There is a well-known design pattern for calling IDatabaseElement<T> ; It is called a Model Template . So, start by renaming the IDatabaseElement<T> to:

 public interface IRepository<TEntity> { ... } 

Also, since you are defining an IPerson interface, it seems like you are defining an interface for a Person object instead of a repository.

Hiding your entity behind an interface is bad practice because your objects are data objects, and interfaces are only needed for abstract behavior.

So instead of calling the IPerson interface IPerson start by calling IPersonRepository .

On the other hand, if your Person class does contain data (e.g. FirstName , LastName , Age , etc.), then you are mixing responsibilities. Your entities do not need to know how to extract themselves (or other instances !!!) from the database. Retrieving data from a database and storing data are two different responsibilities, and you must separate them (give each class its own responsibility). Your system will soon become unbearable if you violate the principle of single responsibility .

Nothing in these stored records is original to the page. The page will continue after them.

/-- Predicate Pn of a lane. -/
def predAt (s : State) (f k l : Nat) (n : Fin 8) : Bool := match thread? s f k l with | some t => readP t n | none => false

/-- Completion flag Fn of a flock. -/
def flagAt (s : State) (f k n : Nat) : Nat := match flock? s f k with | some fl => flagVal fl n | none => 0

/-- A byte of a fold's scratchpad. -/
def scrAt (s : State) (f a : Nat) : Byte := match fold? s f with | some fo => scrByte fo a | none => 0

/-- The registers of a thread that a trap writes (R292), and those of its region (R266). -/
def trapAt (s : State) (f k l : Nat) : Option TrapSt := (thread? s f k l).map (·.trap)
def regAt (s : State) (f k l : Nat) : Option RegSt := (thread? s f k l).map (·.reg)

/-- The PC of a lane. -/
def pcAt (s : State) (f k l : Nat) : Option VA := (thread? s f k l).map (·.pc)

/-- The clause header of a lane, how it is parked, and whether it has exited. -/
def hdrAt (s : State) (f k l : Nat) : Option VA := (thread? s f k l).map (·.hdr)
def parkAt (s : State) (f k l : Nat) : Option Park := (thread? s f k l).map (·.park)
def exitedAt (s : State) (f k l : Nat) : Option Bool := (thread? s f k l).map (·.exited)

/-- What a flock waits for. -/
def holdAt (s : State) (f k : Nat) : Hold := match flock? s f k with | some fl => fl.hold | none => .none

/-- The barrier that holds a flock, and whether it has released it (R261). -/
def barOf (s : State) (f k : Nat) : Option (Nat × Bool) := (flock? s f k).bind (·.bar)

/-- The issue group of a flock. -/
def groupAt (s : State) (f k : Nat) : Option Group := (flock? s f k).bind (·.group)

/-! ## Leaving parts alone -/

/-- Every V register but those of a set. -/
def SameV (s t : State) (p : Nat → Nat → Nat → Nat → Prop) : Prop :=
  ∀ f k l n, n < 1536 → ¬ p f k l n → vregAt t f k l n = vregAt s f k l n

/-- Every S register but those of a set. -/
def SameS (s t : State) (p : Nat → Nat → Nat → Prop) : Prop := ∀ f k n, ¬ p f k n → sregAt t f k n = sregAt s f k n

/-- Every predicate but those of a set. -/
def SameP (s t : State) (p : Nat → Nat → Nat → Fin 8 → Prop) : Prop :=
  ∀ f k l n, ¬ p f k l n → predAt t f k l n = predAt s f k l n

/-- Every completion flag. -/
def SameFlags (s t : State) : Prop := ∀ f k n, flagAt t f k n = flagAt s f k n

/-- Every byte of device and host memory as its home returns it, and every byte of every scratchpad. -/
def SameMem (s t : State) : Prop := (∀ a, homeByte t a = homeByte s a) ∧ ∀ f a, scrAt t f a = scrAt s f a
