/-- R258 to R261, R365: HINIT writes the object, HARRIVE and HDROP send their update, HWAIT waits for the generation, the updates
of an object are applied as one, and BAR holds its group until the arrivals reach N. That HINIT takes its own flock's earlier
updates of the object with it, that updates which have reached an object before it is next updated are one cycle's, and that
HARRIVE gives the generation of the object as it issues, are the model's readings (log 38). -/
def Obligations.BarriersWork : Prop :=
  (∀ s c h ex, Issues s c h ex → NoRegion c ex → ∀ (d a : Opd) (b : Src16) (x : TxCnt) (off : BitVec 20) (bc : BarCnt) (i : Fin 4),
    let o := ((rdS c a).toNat + off.toNat) % 2 ^ 32
    let obj := BitVec.ofNat 64 (ofLe (scrBytes c.fo o 8))
    let n := rdSrc16 c b
    let tx := match x with | .none => 0 | .tx (.imm w) => w.toNat | .tx (.reg r) => bits (rdS c r) 23 0
    (o % 8 = 0 → o + 8 ≤ c.fo.scrSize →
      (n ≠ 0 → ∃ t, exec (.hinit h a b off) s = .next t ∧ KeptRegs s t ∧ SameFlags s t ∧ SameSpecial s t ∧ AtNext s t c ∧
        (∀ p, homeByte t p = homeByte s p) ∧ (∀ f p, f ≠ c.f → scrAt t f p = scrAt s f p) ∧
        updsAt t c.f = c.fo.upds.filter (fun u => !(u.off == o && (u.src.map (·.1) == some c.k))) ∧
        ∀ p, scrAt t c.f p = if o ≤ p ∧ p < o + 8 then (leBytes 8 (n * 2 ^ 40 + n * 2 ^ 24)).getD (p - o) 0 else scrAt s c.f p) ∧
      (n = 0 → Faults (.hinit h a b off) s c 0x10) ∧
      (releaseNow s c .fold = true →
        (∃ t, exec (.harrive h d a x off) s = .next t ∧ HasS t c d (nat64 (bits obj 63 56)) ∧
          OnlyRegs s t noV (destS c d) noP ∧ AtNext s t c ∧ updsAt t c.f = c.fo.upds ++
            [{ src := some (c.k, s.seq), off := o, arr := ex.length, leaves := 0, delta := tx }]) ∧
        (∃ t, exec (.hdrop h a off) s = .next t ∧ OnlyPlace s t ∧ AtNext s t c ∧ updsAt t c.f = c.fo.upds ++
            [{ src := some (c.k, s.seq), off := o, arr := 0, leaves := ex.length, delta := 0 }])) ∧
      (bits obj 63 56 ≠ n % 256 → Passes (.hwait h a b off) s c) ∧
      (bits obj 63 56 = n % 256 → Waits (.hwait h a b off) s c)) ∧
    ((∃ j, c.fl.bar = some (j, true)) → Passes (.bar h bc i) s c) ∧
    ((∃ j, c.fl.bar = some (j, false)) → Waits (.bar h bc i) s c) ∧
    (c.fl.bar = none → ∀ z, z = barAt s c.f i.val →
      let n := match bc with | .none => 0 | .reg r => bits (rdS c r) 15 0 | .imm w => w.toNat
      let full := if n = 0 then liveThreads c.fo else n
      let bad := 1024 < n ∨ (0 < z.arrived ∧ z.operand ≠ n) ∨ (n ≠ 0 ∧ n < z.arrived + ex.length)
      (bad → Faults (.bar h bc i) s c 0x10) ∧
      (¬ bad → releaseNow s c .fold = false → Waits (.bar h bc i) s c) ∧
      (¬ bad → releaseNow s c .fold = true →
      ∃ t, exec (.bar h bc i) s = .next t ∧ OnlyPlace s t ∧ (∀ l, pcAt t c.f c.k l = pcAt s c.f c.k l) ∧
        (z.arrived + ex.length < full → barOf t c.f c.k = some (i.val, false) ∧
          (barAt t c.f i.val).arrived = z.arrived + ex.length ∧ (barAt t c.f i.val).held = z.held ++ [c.k]) ∧
        (full ≤ z.arrived + ex.length → barAt t c.f i.val = FBar.init ∧
          ∀ k ∈ z.held ++ [c.k], (flock? s c.f k).isSome = true → barOf t c.f k = some (i.val, true))))) ∧
  ∀ s f fo o u, fold? s f = some fo → fo.upds.filter (fun x => x.off == o) = [u] →
    let obj := BitVec.ofNat 64 (ofLe (scrBytes fo o 8))
    let quota := bits obj 55 40 - u.leaves
    let owed : Int := (bits obj 39 24 : Int) - u.arr - u.leaves
    let debt := (((bits obj 23 0 : Int) + u.delta) % (2 ^ 24 : Nat)).toNat
    let new := if owed ≤ 0 ∧ debt = 0 then (bits obj 63 56 + 1) % 256 * 2 ^ 56 + quota * 2 ^ 40 + quota * 2 ^ 24
      else bits obj 63 56 * 2 ^ 56 + quota * 2 ^ 40 + (max owed 0).toNat * 2 ^ 24 + debt
    ∃ t, exec (.barrierUpdateApply f o) s = .next t ∧ KeptRegs s t ∧ SameFlags s t ∧ (∀ p, homeByte t p = homeByte s p) ∧
      (∀ g p, g ≠ f → scrAt t g p = scrAt s g p) ∧ updsAt t f = fo.upds.filter (fun x => x.off != o) ∧
      ∀ p, scrAt t f p = if o ≤ p ∧ p < o + 8 then (leBytes 8 new).getD (p - o) 0 else scrAt s f p

/-! ## Group 0xA and the region events -/

/-- The region of a lane is known: the table holds it for the thread that stands there. -/
def Sys2Proof.LaneRegion (s : State) (f k l : Nat) (th : Thread) (r : Region) : Prop :=
  thread? s f k l = some th ∧ region? s th.reg.rid = some r ∧ regionThread s r = some (k, l, th) ∧ r.fold = f

/-- R266, R269, R283: TBEGIN begins a region in each executing thread that is not doomed: live, of its class, with its bounds
and its abort target, and with nothing read. R284: TEND of a thread seals a V or E region, or sends an O region to wait for its
position, and holds the group until the commit; in a task of an ORDER launch the region is pending and the group moves on; so it
does with no region. That TEND waits, for a region of any class, until the region's accesses have reached their homes is the
model's reading (log 34). -/
def Obligations.RegionsBeginAndEnd : Prop :=
  (∀ s c h ex, Issues s c h ex → releaseNow s c .die = true → (∀ l ∈ ex, liveRegion c l = false ∧ inTrap c l = false) →
    ∀ (k : TClass) (off : W32), (c.fo.isTask = true → ∃ b, k = .o b ∧ bitOf c.gr.record.mode 4 = true) →
    (∀ b, k = .o b → Free s c (regsT .u64 b) ∧ ∀ l ∈ ex, keyValid s c (rdV c l .u64 b).toNat = true) →
    let base := (ctx s c.fo.ctx).od.base
    ∃ t, exec (.tbegin h k off) s = .next t ∧ KeptRegs s t ∧ SameFlags s t ∧ SameMem s t ∧ SameSpecial s t ∧ AtNext s t c ∧
      ∀ l ∈ ex, doomed c l = false → ∃ r R, regAt t c.f c.k l = some r ∧ region? t r.rid = some R ∧
        r.live = true ∧ r.target = c.hdr + 12 * off.signExtend 57 ∧
        R.phase = .live ∧ R.fold = c.f ∧ R.tid = tidOf c l ∧ R.reads = [] ∧ R.touchR = [] ∧ R.touchW = [] ∧ R.cls = r.cls ∧
        match k with
        | .v => r.cls = 0 ∧ r.blo = 0 ∧ r.bhi = nat64 (2 ^ 48 - 1)
        | .e => r.cls = 1 ∧ r.blo = nat64 (tgetD (coreAt s c.c).frontier c.fo.ctx 0) ∧ r.bhi = nat64 (2 ^ 48 - 1)
        | .o b => r.cls = 2 ∧ R.key = (rdV c l .u64 b).toNat ∧ r.blo = nat64 ((base + (rdV c l .u64 b).toNat) % 2 ^ 48) ∧ r.bhi = r.blo) ∧
  (∀ s c h l, Issues s c h [l] → doomed c l = false →
    (∀ rids, c.fl.hold = .tend rids → (∀ r ∈ rids, region? s r = none) → Passes (.tend h) s c) ∧
    ((∀ rids, c.fl.hold ≠ .tend rids) →
      (liveRegion c l = false → Passes (.tend h) s c) ∧
      (∀ th, thread? s c.f c.k l = some th → th.reg.live = true → regionQuiet s th.reg.rid = false → Waits (.tend h) s c) ∧
      ∀ th r, LaneRegion s c.f c.k l th r → th.reg.live = true → regionQuiet s th.reg.rid = true →
        let holds := fun (p : RPhase) => ∃ t, exec (.tend h) s = .next t ∧ OnlyPlace s t ∧ holdAt t c.f c.k = .tend [th.reg.rid] ∧
          (region? t th.reg.rid).map (·.phase) = some p ∧ pcAt t c.f c.k l = pcAt s c.f c.k l
        let od := (ctx s r.ctx).od
        let stamps := ∀ t, exec (.tend h) s = .next t →
          (region? t th.reg.rid).map (fun r => (r.ts, r.src)) = some (s.plat.ts, coreSrc c.c)
        (r.cls ≠ 2 → holds .sealed ∧ stamps) ∧
        (r.cls = 2 → inOrderTask c = false → od.f ≤ r.pos → (∀ p ∈ od.pendO, p.1 ≠ r.pos) → r.pos ∉ od.vacated → od.window ≠ none →
          holds .waitO ∧ stamps) ∧
        (r.cls = 2 → inOrderTask c = true →
          ∃ t, exec (.tend h) s = .next t ∧ OnlyPlace s t ∧ AtNext s t c ∧ (region? t th.reg.rid).map (·.phase) = some .pending ∧
            (regAt t c.f c.k l).map (fun x => (x.live, x.pend, x.tpos)) = some (false, true, th.reg.blo))))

Now, creating a specific interface for each type of repository (e.g. IPersonRepository ) is a bad idea. The main reason for having a common abstraction is that it greatly simplifies adding additional behavior (for example, problems with cross-references), as it allows you to define one common decorator, for example: AuditTrailingRepositoryDecorator<T> . But when you allow the implementation of the repository of your face to inherit from IPersonRepository , you can no longer wrap it with a universal decorator, simply because all the methods you define on IPersonRepository will no longer be available. It also makes writing unit tests easier, because in your test case you only need to create one common fake implementation of IRepository<T> .

If you are not interested in adding cross-referencing problems and being able to easily test your code base, you can go with specific (non-generic) interfaces such as IPersonRepository and IStoreRepository .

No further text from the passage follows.